══ Dataset records ══

-- ==== Sys2Proof/Laws/Memory.lean ====
section
/-! SUPPORT. The laws of the array: a read after a write, a program, an erase and a fill, and that every operation keeps
the canonical form and the bound of the array; and what `rangeProtected` means of `DEV.PROT`. -/

namespace Sys2Proof.Machine

theorem cellsAbove_mono {b c : Nat} (h : c ≤ b) : ∀ {m : Memory}, cellsAbove b m = true → cellsAbove c m = true
  | [], _ => rfl
  | (a, v) :: m, hm => by
    simp only [cellsAbove, Bool.and_eq_true, decide_eq_true_eq] at hm ⊢
    exact ⟨⟨by omega, hm.1.2⟩, hm.2⟩

theorem memRead_below {a : Nat} : ∀ {b : Nat} {m : Memory}, cellsAbove b m = true → a < b → memRead m a = erasedByte
  | _, [], _, _ => rfl
  | b, (c, v) :: m, hm, h => by
    simp only [cellsAbove, Bool.and_eq_true, decide_eq_true_eq] at hm
    rw [memRead, if_neg (by omega)]
    exact memRead_below hm.2 (by omega)

theorem memRead_memWrite_above (a a' : Nat) (v : Byte) :
    ∀ {b : Nat} {m : Memory}, cellsAbove b m = true →
      memRead (memWrite m a v) a' = if a' = a then v else memRead m a'
  | _, [], _ => by
    by_cases hv : v = erasedByte
    · simp [memWrite, memRead, hv]
    · simp only [memWrite, if_neg hv, memRead, eq_comm]
  | b, (c, w) :: m, hm => by
    simp only [cellsAbove, Bool.and_eq_true, decide_eq_true_eq] at hm
    have ih := memRead_memWrite_above a a' v hm.2
    have lo : a' < c + 1 → memRead m a' = erasedByte := memRead_below hm.2
    by_cases h1 : a < c
    · by_cases hv : v = erasedByte
      · rw [memWrite, if_pos h1, if_pos hv]
        by_cases h : a' = a
        · rw [if_pos h, memRead, if_neg (by omega), lo (by omega), hv]
        · rw [if_neg h]
      · rw [memWrite, if_pos h1, if_neg hv, memRead]
        simp only [eq_comm]
    · by_cases h2 : a = c
      · subst h2
        by_cases hv : v = erasedByte
        · rw [memWrite, if_neg h1, if_pos rfl, if_pos hv, memRead]
          by_cases h : a' = a
          · rw [if_pos h, lo (by omega), hv]
          · rw [if_neg h, if_neg (Ne.symm h)]
        · rw [memWrite, if_neg h1, if_pos rfl, if_neg hv, memRead, memRead]
          by_cases h : a' = a
          · rw [if_pos h, if_pos h.symm]
          · rw [if_neg h, if_neg (Ne.symm h), if_neg (Ne.symm h)]
      · rw [memWrite, if_neg h1, if_neg h2, memRead, memRead, ih]
        by_cases h : a' = a
        · rw [if_pos h, if_pos h, if_neg (by omega)]
        · rw [if_neg h, if_neg h]

/-- A read after a write, on a canonical array. -/
theorem memRead_memWrite {m : Memory} (h : Memory.wf m = true) (a a' : Nat) (v : Byte) :
    memRead (memWrite m a v) a' = if a' = a then v else memRead m a' :=
  memRead_memWrite_above a a' v h

theorem cellsAbove_memWrite (a : Nat) (v : Byte) :
    ∀ {b : Nat} {m : Memory}, b ≤ a → cellsAbove b m = true → cellsAbove b (memWrite m a v) = true
  | b, [], hb, _ => by
    by_cases hv : v = erasedByte
    · simp [memWrite, hv, cellsAbove]
    · simp [memWrite, hv, cellsAbove, hb]
  | b, (c, w) :: m, hb, hm => by
    have hm' := hm
    simp only [cellsAbove, Bool.and_eq_true, decide_eq_true_eq] at hm
    by_cases h1 : a < c
    · by_cases hv : v = erasedByte
      · rw [memWrite, if_pos h1, if_pos hv]; exact hm'
      · rw [memWrite, if_pos h1, if_neg hv]
        simp only [cellsAbove, Bool.and_eq_true, decide_eq_true_eq]
        exact ⟨⟨hb, hv⟩, ⟨by omega, hm.1.2⟩, hm.2⟩
    · by_cases h2 : a = c
      · subst h2
        by_cases hv : v = erasedByte
        · rw [memWrite, if_neg h1, if_pos rfl, if_pos hv]
          exact cellsAbove_mono (by omega) hm.2
        · rw [memWrite, if_neg h1, if_pos rfl, if_neg hv]
          simp only [cellsAbove, Bool.and_eq_true, decide_eq_true_eq]
          exact ⟨⟨hb, hv⟩, hm.2⟩
      · rw [memWrite, if_neg h1, if_neg h2]
        simp only [cellsAbove, Bool.and_eq_true, decide_eq_true_eq]
        exact ⟨hm.1, cellsAbove_memWrite a v (by omega) hm.2⟩

/-- A write keeps the canonical form. -/
theorem wf_memWrite {m : Memory} (h : Memory.wf m = true) (a : Nat) (v : Byte) : Memory.wf (memWrite m a v) = true :=
  cellsAbove_memWrite a v (Nat.zero_le a) h

theorem mem_memWrite {a : Nat} {v : Byte} {c : Host.Cell} :
    ∀ {m : Memory}, c ∈ memWrite m a v → c = (a, v) ∨ c ∈ m
  | [], h => by
    by_cases hv : v = erasedByte <;> simp_all [memWrite]
  | (b, w) :: m, h => by
    unfold memWrite at h
    split at h
    · split at h
      · exact .inr h
      · simpa using h
    · split at h
      · split at h
        · exact .inr (List.mem_cons_of_mem _ h)
        · rcases List.mem_cons.mp h with h | h
          · exact .inl h
          · exact .inr (List.mem_cons_of_mem _ h)
      · rcases List.mem_cons.mp h with h | h
        · exact .inr (by simp [h])
        · rcases mem_memWrite h with h | h
          · exact .inl h
          · exact .inr (List.mem_cons_of_mem _ h)

theorem below_memWrite {m : Memory} {n a : Nat} (h : Memory.below m n = true) (ha : a < n) (v : Byte) :
    Memory.below (memWrite m a v) n = true := by
  simp only [Memory.below, List.all_eq_true, decide_eq_true_eq] at h ⊢
  intro c hc
  rcases mem_memWrite hc with rfl | hc
  · exact ha
  · exact h c hc

/-- A read after a program (R37): the bytes of the range are ANDed with the data, the others are as before. -/
theorem memRead_memProgram (data : List Byte) :
    ∀ {m : Memory} (_ : Memory.wf m = true) (a x : Nat),
      memRead (memProgram m a data) x =
        if a ≤ x ∧ x < a + data.length then memRead m x &&& data.getD (x - a) 0 else memRead m x := by
  induction data with
  | nil => intro m _ a x; rw [memProgram, if_neg (by simp)]
  | cons d ds ih =>
    intro m h a x
    rw [memProgram, ih (wf_memWrite h _ _), memRead_memWrite h]
    simp only [List.length_cons]
    rcases Nat.lt_trichotomy x a with hx | hx | hx
    · rw [if_neg (by omega), if_neg (by omega), if_neg (by omega)]
    · subst hx
      rw [if_neg (by omega), if_pos rfl, if_pos (by omega)]; simp
    · by_cases hr : x < a + (ds.length + 1)
      · rw [if_pos (by omega), if_neg (by omega), if_pos (by omega)]
        have : x - a = (x - (a + 1)) + 1 := by omega
        rw [this, List.getD_cons_succ]
      · rw [if_neg (by omega), if_neg (by omega), if_neg (by omega)]

theorem wf_memProgram (data : List Byte) :
    ∀ {m : Memory} (_ : Memory.wf m = true) (a : Nat), Memory.wf (memProgram m a data) = true := by
  induction data with
  | nil => intro m h a; exact h
  | cons d ds ih => intro m h a; exact ih (wf_memWrite h _ _) _

theorem below_memProgram (data : List Byte) {n : Nat} :
    ∀ {m : Memory} (_ : Memory.below m n = true) (a : Nat), a + data.length ≤ n →
      Memory.below (memProgram m a data) n = true := by
  induction data with
  | nil => intro m h a _; exact h
  | cons d ds ih =>
    intro m h a ha
    simp only [List.length_cons] at ha
    exact ih (below_memWrite h (by omega) _) _ (by omega)

/-- A read after an erase (R37): 0xFF in the range, as before outside it. -/
theorem memRead_memErase (m : Memory) (lo hi x : Nat) :
    memRead (memErase m lo hi) x = if lo ≤ x ∧ x < hi then erasedByte else memRead m x := by
  induction m with
  | nil => simp [memErase, memRead]
  | cons c m ih =>
    obtain ⟨c, w⟩ := c
    simp only [memErase] at ih
    by_cases hc : lo ≤ c ∧ c < hi
    · rw [memErase, List.filter_cons_of_neg (by simp [hc]), ih, memRead]
      by_cases hx : lo ≤ x ∧ x < hi
      · rw [if_pos hx, if_pos hx]
      · rw [if_neg hx, if_neg hx, if_neg (by rintro rfl; exact hx hc)]
    · rw [memErase, List.filter_cons_of_pos (by simp only [Bool.not_eq_true', Bool.and_eq_false_iff, decide_eq_false_iff_not]; tauto), memRead, memRead, ih]
      by_cases hx : c = x
      · subst hx; rw [if_pos rfl, if_neg hc, if_pos rfl]
      · rw [if_neg hx, if_neg hx]

theorem cellsAbove_memErase (lo hi : Nat) :
    ∀ {b : Nat} {m : Memory}, cellsAbove b m = true → cellsAbove b (memErase m lo hi) = true
  | _, [], _ => rfl
  | b, (c, w) :: m, hm => by
    simp only [cellsAbove, Bool.and_eq_true, decide_eq_true_eq] at hm
    have ih := cellsAbove_memErase lo hi hm.2
    by_cases hc : lo ≤ c ∧ c < hi
    · rw [memErase, List.filter_cons_of_neg (by simp [hc])]
      exact cellsAbove_mono (by omega) ih
    · rw [memErase, List.filter_cons_of_pos (by simp only [Bool.not_eq_true', Bool.and_eq_false_iff, decide_eq_false_iff_not]; tauto)]
      simp only [cellsAbove, Bool.and_eq_true, decide_eq_true_eq]
      exact ⟨hm.1, ih⟩

theorem wf_memErase {m : Memory} (h : Memory.wf m = true) (lo hi : Nat) : Memory.wf (memErase m lo hi) = true :=
  cellsAbove_memErase lo hi h

theorem below_memErase {m : Memory} {n : Nat} (h : Memory.below m n = true) (lo hi : Nat) :
    Memory.below (memErase m lo hi) n = true := by
  simp only [Memory.below, memErase, List.all_eq_true, List.mem_filter] at h ⊢
  exact fun c hc => h c hc.1

/-- A read after a fill: the given bytes in the range, as before outside it. -/
theorem memRead_memFill (f : Nat → Byte) :
    ∀ (n : Nat) {m : Memory} (_ : Memory.wf m = true) (lo x : Nat),
      memRead (memFill f m lo n) x = if lo ≤ x ∧ x < lo + n then f x else memRead m x := by
  intro n
  induction n with
  | zero => intro m _ lo x; rw [memFill, if_neg (by omega)]
  | succ n ih =>
    intro m h lo x
    rw [memFill, ih (wf_memWrite h _ _), memRead_memWrite h]
    rcases Nat.lt_trichotomy x lo with hx | hx | hx
    · rw [if_neg (by omega), if_neg (by omega), if_neg (by omega)]
    · subst hx; rw [if_neg (by omega), if_pos rfl, if_pos (by omega)]
    · by_cases hr : x < lo + (n + 1)
      · rw [if_pos (by omega), if_pos (by omega)]
      · rw [if_neg (by omega), if_neg (by omega), if_neg (by omega)]

theorem wf_memFill (f : Nat → Byte) :
    ∀ (n : Nat) {m : Memory} (_ : Memory.wf m = true) (lo : Nat), Memory.wf (memFill f m lo n) = true := by
  intro n
  induction n with
  | zero => intro m h lo; exact h
  | succ n ih => intro m h lo; exact ih (wf_memWrite h _ _) _

theorem below_memFill (f : Nat → Byte) {b : Nat} :
    ∀ (n : Nat) {m : Memory} (_ : Memory.below m b = true) (lo : Nat), lo + n ≤ b →
      Memory.below (memFill f m lo n) b = true := by
  intro n
  induction n with
  | zero => intro m h lo _; exact h
  | succ n ih => intro m h lo hb; exact ih (below_memWrite h (by omega) _) _ (by omega)

@[simp] theorem readBytes_length (m : Memory) (size lo n : Nat) : (readBytes m size lo n).length = n := by
  simp [readBytes]

@[simp] theorem freeBytes_length (f : Nat → Nat → Byte) (k n : Nat) : (freeBytes f k n).length = n := by
  simp [freeBytes]

/-- A range is free of protection exactly when none of its addresses is protected (R139). -/
theorem rangeProtected_iff (p : Protection) (lo hi : Nat) :
    rangeProtected p lo hi = true ↔ ∃ x, lo ≤ x ∧ x < hi ∧ protAt p x = true := by
  simp only [rangeProtected, protAt, List.any_eq_true, decide_eq_true_eq, Bool.and_eq_true]
  constructor
  · rintro ⟨r, hr, h⟩
    exact ⟨max r.1 lo, by omega, by omega, r, hr, by omega, by omega⟩
  · rintro ⟨x, h1, h2, r, hr, h3, h4⟩
    exact ⟨r, hr, by omega⟩

@[simp] theorem rangeProtected_nil (lo hi : Nat) : rangeProtected [] lo hi = false := rfl

@[simp] theorem protAt_nil (x : Nat) : protAt [] x = false := rfl

end Sys2Proof.Machine
end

═══

### Your goal
Return, unchanged, the run of lines above that opens with the line containing "exact .inr h" and closes with the line containing "(ds.length + 1)". Include both.

### Solution to the exercise
      · exact .inr h
      · simpa using h
    · split at h
      · split at h
        · exact .inr (List.mem_cons_of_mem _ h)
        · rcases List.mem_cons.mp h with h | h
          · exact .inl h
          · exact .inr (List.mem_cons_of_mem _ h)
      · rcases List.mem_cons.mp h with h | h
        · exact .inr (by simp [h])
        · rcases mem_memWrite h with h | h
          · exact .inl h
          · exact .inr (List.mem_cons_of_mem _ h)

theorem below_memWrite {m : Memory} {n a : Nat} (h : Memory.below m n = true) (ha : a < n) (v : Byte) :
    Memory.below (memWrite m a v) n = true := by
  simp only [Memory.below, List.all_eq_true, decide_eq_true_eq] at h ⊢
  intro c hc
  rcases mem_memWrite hc with rfl | hc
  · exact ha
  · exact h c hc

/-- A read after a program (R37): the bytes of the range are ANDed with the data, the others are as before. -/
theorem memRead_memProgram (data : List Byte) :
    ∀ {m : Memory} (_ : Memory.wf m = true) (a x : Nat),
      memRead (memProgram m a data) x =
        if a ≤ x ∧ x < a + data.length then memRead m x &&& data.getD (x - a) 0 else memRead m x := by
  induction data with
  | nil => intro m _ a x; rw [memProgram, if_neg (by simp)]
  | cons d ds ih =>
    intro m h a x
    rw [memProgram, ih (wf_memWrite h _ _), memRead_memWrite h]
    simp only [List.length_cons]
    rcases Nat.lt_trichotomy x a with hx | hx | hx
    · rw [if_neg (by omega), if_neg (by omega), if_neg (by omega)]
    · subst hx
      rw [if_neg (by omega), if_pos rfl, if_pos (by omega)]; simp
    · by_cases hr : x < a + (ds.length + 1)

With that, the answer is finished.